On the Quick tab, select Fit Distribution.

Click the OK button to display the Fit Distributions dialog box. On the Quick tab, click the Variables button, and in the variable selection dialog box, select variables 1-4 as the Continuous variables.

Click OK to close the variable selection dialog box.

In the Fit Distributions dialog box, select the Continuous variables tab to view the available distributions to fit to the observed data. On this tab, you can select which distributions you want to fit to the observed data. For this example, we will fit all distributions to each variable (already selected by default). Click the OK button to run the analysis.

Once the analysis is complete, the Fit Distributions Results dialog box is displayed. Select the Save Fit tab to view the results and see which distribution was considered the best fit for each selected variable. By default, Part1 is selected. According to the p value of the K-S test, the Johnson SB distribution is the best fit for Part1.

Click the >> button to scroll through the distributional fit results of Part2, Part3 and Part4. According to the K-S test, the Gaussian Mixture is the best fit for Part2 and Part3, and the Johnson SB distribution is the best for Part4.

Select the Quick tab.
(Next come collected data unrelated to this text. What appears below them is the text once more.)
-- ==== Sys2Proof/Machine/Release.lean ====
section
/-! DEFINITION. The hold pocket's release conditions and release starts (R141 to R143), and the reasons a
HOLDING set takes (R140). -/

namespace Sys2Proof.Machine

/-- R141: whether the release conditions hold for the set in the hold pocket. -/
def releaseReady (s : State) : Bool :=
  decide (s.rel.hold = .holding) && s.seq.line.running &&
  match s.rel.set with
  | none => false
  | some r => match r.verdict with
    | .divert => !s.pins.rejectFull
    | .good => s.pins.foldReady && !s.rel.folding && decide (s.rel.exitList.length < Config.exitCapacity)

/-- R142: a divert release starts. -/
def startDivert (s : State) : State :=
  hand [7] s { s with rel := { s.rel with
    hold := .releasing, verdict := .divert, divert := true, release := true
    releaseTimer := Timer.start (s.setupN 30) } }

/-- R143: a fold release of the set `r` starts. -/
def startFold (r : SetRecord) (s : State) : State :=
  hand [7] s { s with rel := { s.rel with
    hold := .releasing, verdict := .good, divert := false, release := true, foldReq := true
    style := r.style.code, releaseTimer := Timer.start (s.setupN 30) } }

/-- R141: the release conditions are tested, and the release starts when they hold. -/
def releaseTest (s : State) : State :=
  if releaseReady s then
    match s.rel.set with
    | none => s
    | some r => match r.verdict with
      | .divert => startDivert s
      | .good => startFold r s
  else s

/-- R73: a reason added to a set record owned by a ticket. -/
def SetRecord.addFor (ring : Index) (reason : Reason) (r : SetRecord) : SetRecord :=
  if r.owner = .ticket ring then { r with reasons := r.reasons ||| reason.bit } else r

/-- R140: a reason handed over for a HOLDING set, with the release conditions tested afresh. -/
def holdReasonFor (ring : Index) (reason : Reason) (s : State) : State :=
  if s.rel.hold = .holding then
    releaseTest (hand [7] s { s with rel := { s.rel with set := s.rel.set.map (SetRecord.addFor ring reason) } })
  else s

end Sys2Proof.Machine
end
This tab contains options to create graphs that can help you visualize the results of the analysis. Select Part1 if it is not already selected by default in the Variables drop-down list. From the Distribution drop-down list, select Johnson. Click the Empirical CDF plot button to display the Empirical Cumulative Distribution Function plot.

Next, click the Q-Q plot button to display the Quantile-Quantile plot.
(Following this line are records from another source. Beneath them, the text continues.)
-- ==== Sys2Proof/Certificates/Slice0/Obligations.lean ====
section
/-! DEFINITION. The statements for the provers. The commands' operands and frames are explained in
Sys2Proof/Syntax.lean and at the end of Sys2Proof/Safety.lean. -/

open Sys2Proof Sys2Proof.Machine

/-! ### The queue of commands and reset -/

/-- A step executes the command at the front of the queue on the state with the queue's rest. The queue is the model's
(notes/assumptions/6.md). -/
def Obligations.StepExecutesFrontCommand : Prop :=
  ∀ (c : Instr) (rest : List Instr) (s : State), step (s.withPending (c :: rest)) = exec c (s.withPending rest)

/-- Every condition of Safety.lean holds at the state after reset. The straps and levels there are the model's
(notes/assumptions/2.md). -/
def Obligations.ResetMeetsEveryCondition : Prop := Safe State.reset

/-- R177, R180, R186, R192 to R194, R155 and the reset values of each block: PIN_RESET. That the levels come with the
command, and that waiting commands are kept, is the model's choice (notes/assumptions/6.md and 7.md). -/
def Obligations.PinResetLeavesResetValues : Prop :=
  ∀ (st : Straps) (p : Pins) (s : State), ∃ t, exec (.pinReset st p) s = .next t ∧
    t.pins = p ∧ t.path.straps = st ∧ sameBytes s t ∧ t.pending = s.pending ∧
    t.enc.web = 0 ∧ t.enc.belt = 0 ∧ t.enc.highWater = 0 ∧ t.enc.msClock = 0 ∧ t.enc.vm = 0 ∧
    t.enc.history = [0, 0, 0, 0, 0, 0, 0, 0] ∧ t.enc.runContext = false ∧ t.enc.reverseReported = false ∧
    t.tr.command = 0 ∧ t.tr.state = .still ∧ t.tr.speed = 0 ∧ t.tr.remainder = 0 ∧ t.tr.due = 0 ∧
    t.tr.targetW = none ∧ t.tr.targetC = none ∧ t.tr.slipReported = false ∧ t.tr.stallReported = false ∧
    t.tr.beltHistory = [] ∧ t.tr.driveEnable = false ∧ t.tr.beltRun = false ∧
    t.tr.stepOut = false ∧ t.trk.snap = false ∧ t.acc.jog = false ∧ t.acc.drop = false ∧ t.rel.release = false ∧
    t.rel.divert = false ∧ t.rel.foldReq = false ∧ t.rel.style = 0 ∧ t.irqN = true ∧
    t.seq.line = .idle ∧ t.seq.haltKind = .none ∧ t.seq.stopPending = false ∧ t.seq.regLimit = none ∧
    t.seq.firstFault = .none ∧ t.seq.added = 0 ∧ t.seq.outcome = none ∧ t.seq.startupComplete = false ∧
    t.rd.state = .hunt ∧ t.rd.origin = 0 ∧ t.rd.regs.sample = 0 ∧ t.rd.regs.darks = 0 ∧ t.rd.regs.bits = [] ∧
    t.rd.regs.check = 0xFFFF ∧ t.rd.darkRun = 0 ∧ t.rd.verdict = { governing := none, conflict := false } ∧
    t.rd.searching = false ∧ t.rd.sweep.state = .off ∧
    t.trk.queue = [] ∧ t.trk.nextPerf = none ∧ t.trk.registered = false ∧ t.trk.runout = false ∧
    t.tix.table = [] ∧ t.tix.fetchIndex = 0 ∧ t.tix.retireIndex = 0 ∧ t.publish = 0 ∧ t.tix.retired = [] ∧
    t.col = { cursor := none, pendingRead := none, stall := none, openSet := none, runoutNoted := false
              setCounter := 0 } ∧
    t.pln.gateSheet = none ∧ t.pln.gateOpen = false ∧ t.pln.gateTarget = none ∧ t.pln.haltKind = .none ∧
    t.pln.haltSheet = .none ∧ t.pln.haltTarget = none ∧ t.pln.stop = none ∧ t.pln.cause = .none ∧
    t.pln.parked = false ∧ t.pln.holdReason = .none ∧
    t.acc.state = .empty ∧ t.acc.set = none ∧ t.rel.hold = .empty ∧ t.rel.set = none ∧ t.rel.folding = false ∧
    t.rel.folder = none ∧ t.rel.exitList = [] ∧
    t.rep.staging = [] ∧ t.rep.seq = 0 ∧ t.rep.writeIndex = 0 ∧ t.rep.latched = 0 ∧
    t.path.queue = [] ∧ t.path.startPos = 0 ∧
    (∀ n, n < 40 → t.setup n = setupDefault st n ∧ t.path.written.getD n true = false)

/-! ### Conditions that every step keeps -/

/-- R107, R113, R119, R155: the halt kind, DRIVE_ENABLE, BELT_RUN and the transport follow the line state. -/
def Obligations.StepKeepsLineOutputs : Prop :=
  ∀ s t : State, LineOk s → step s = .next t → LineOk t

/-- R40, R42, R94, R104: outside RUN, HALTING and HALTED the hold planner holds nothing; the sheet tracking queue
holds at most 48 records, and none in IDLE, CALIBRATE and REGISTER. -/
def Obligations.StepKeepsSheetPath : Prop :=
  ∀ s t : State, step s = .next t → (PlannerOk s → PlannerOk t) ∧ (ShadowOk s → SheetsOk s → SheetsOk t)

/-- R121, R132, R138, R149: the pockets, the folder and the exit list. -/
def Obligations.StepKeepsPockets : Prop :=
  ∀ s t : State, PocketOk s → step s = .next t → PocketOk t

/-- R180, R186, R189, R190, R195: the report write queue holds at most 16 entries, no two for one word, each of a word
below the memory top; every working value stays within the range of its setup word. -/
def Obligations.StepKeepsMemoryPath : Prop :=
  ∀ s t : State, step s = .next t →
    (QueueOk s → QueueOk t) ∧ (ShadowOk s → ShadowOk t) ∧ (ShadowOk s → EntriesIn s → EntriesIn t)

/-- The memory keeps its canonical form, which is the model's (notes/assumptions/1.md). -/
def Obligations.StepKeepsMemoryForm : Prop :=
  ∀ s t : State, Memory.wf s.mem = true → step s = .next t → Memory.wf t.mem = true

/-- R182, R193, R200, R201: start-up is complete exactly when its writer has passed position 55; the staging FIFO never
holds more than 8 records, nor more than 7 before; the event write slot is one of the ring's, and the occupancy stays
bounded. -/
def Obligations.StepKeepsReports : Prop :=
  ∀ s t : State, step s = .next t →
    (StartupOk s → StageOk s → StartupOk t ∧ StageOk t) ∧ (ShadowOk s → EventRingOk s → EventRingOk t)

/-- R65, R66, R68, R70: the ticket table holds at most 16 tickets, the consecutive ring indexes from retire to fetch
less 1, with the publish index in its bounds and no serial twice among tickets not marked invalid. -/
def Obligations.StepKeepsTicketTable : Prop :=
  ∀ s t : State, TableOk s ∧ RingOk s ∧ PublishOk s ∧ SerialsOk s → step s = .next t →
    TableOk t ∧ RingOk t ∧ PublishOk t ∧ SerialsOk t

/-- R156, R170: but for a pin reset, the line leaves FAULT only by an accepted CLEAR, with the transport STILL, and
goes to IDLE with the first fault NONE and no added fault. -/
def Obligations.FaultLeftOnlyByClear : Prop :=
  ∀ (s t : State) (c : Instr), s.seq.line = .fault → exec c s = .next t → t.seq.line ≠ .fault →
    (∃ st p, c = .pinReset st p) ∨
      (s.tr.state = .still ∧ t.seq.line = .idle ∧ t.seq.firstFault = .none ∧ t.seq.added = 0 ∧
        ∃ tag, t.seq.outcome = some { code := 7, tag := tag, refusal := none })

/-! ### Arithmetic -/

/-- R5: reached, signed difference and passed. -/
def Obligations.ReachIsSignedOrder : Prop :=
  ∀ p t : Word, (reached p t = true ↔ (p - t).toNat < 2147483648) ∧ (reached p t = true ↔ 0 ≤ signedDiff p t) ∧
    -2147483648 ≤ signedDiff p t ∧ signedDiff p t ≤ 2147483647 ∧
    ((p - t).toNat = 2147483648 → reached p t = false ∧ signedDiff p t = -2147483648) ∧
    (passed p t = true ↔ reached p t = true ∧ p ≠ t)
Note that you can use the Interactive Graphics Controls at the bottom of the graph window to adjust the transparency of the markers.

Both of these plots show that the Johnson distribution is a good fit to the observed data for Part1. You can do the same for the remaining variables.

For this example, we will continue with the analysis. Click the Run simulation button to display the Simulation Methods dialog box.

Since the four parts are not independent of one another, we want to incorporate the correlation structure. To do this, select Iman Conover as the simulation method. Set the Number of Samples to 100,000. Next, click the Simulate button.

Once the results spreadsheet is displayed, select the Data tab (in STATISTICA) and in the Mode group, select the Input check box (ribbon bar), or select Input Spreadsheet from the Data menu (classic menus).

Since a defect is defined as an item where the sum of the first three parts is greater than the fourth part, we want to create a new variable that describes this relationship of defects to the four parts. We will create a new variable and use the following spreadsheet formula: v4-v1-v2-v3.

Right-click on any of the variable headers in the spreadsheet, and from the shortcut menu select Add Variables.

In the Add Variables dialog box, double-click in the After edit box. Select Part4, and click OK. In the Add Variables dialog box, in the Long name (label or formula with Functions) edit box, enter the formula =v4-v1-v2-v3. Leave all other defaults, and click OK. A new variable called NewVar has been created in the spreadsheet.

To view the distribution of the new variable, we will create a histogram of the data.

Ribbon bar. Select the Graphs tab. in the Common group, click Histogram to display the 2D Histograms Startup Panel.

Classic menus. From the Graphs menu, select Histograms to display the 2D Histograms Startup Panel.

Click the Variables button, select NewVar, and click the OK button. Click OK in the 2D Histograms Startup Panel.

We can see that there is a small percentage of cases that are defective, that is, less than 0. (A defect is defined as the sum of the first 3 parts being greater than the forth, v1+v2+v3>v4. With some simple math, this is rewritten as: v4-v1-v2-v3<0.) The percentage of defectives from the simulated data is about 10%. Further results might be gleaned from the simulated data, such as computation of certain quality or process-related statistics such as cpk, etc. The simulated results can then be used to guide engineers to change certain aspects of the production process.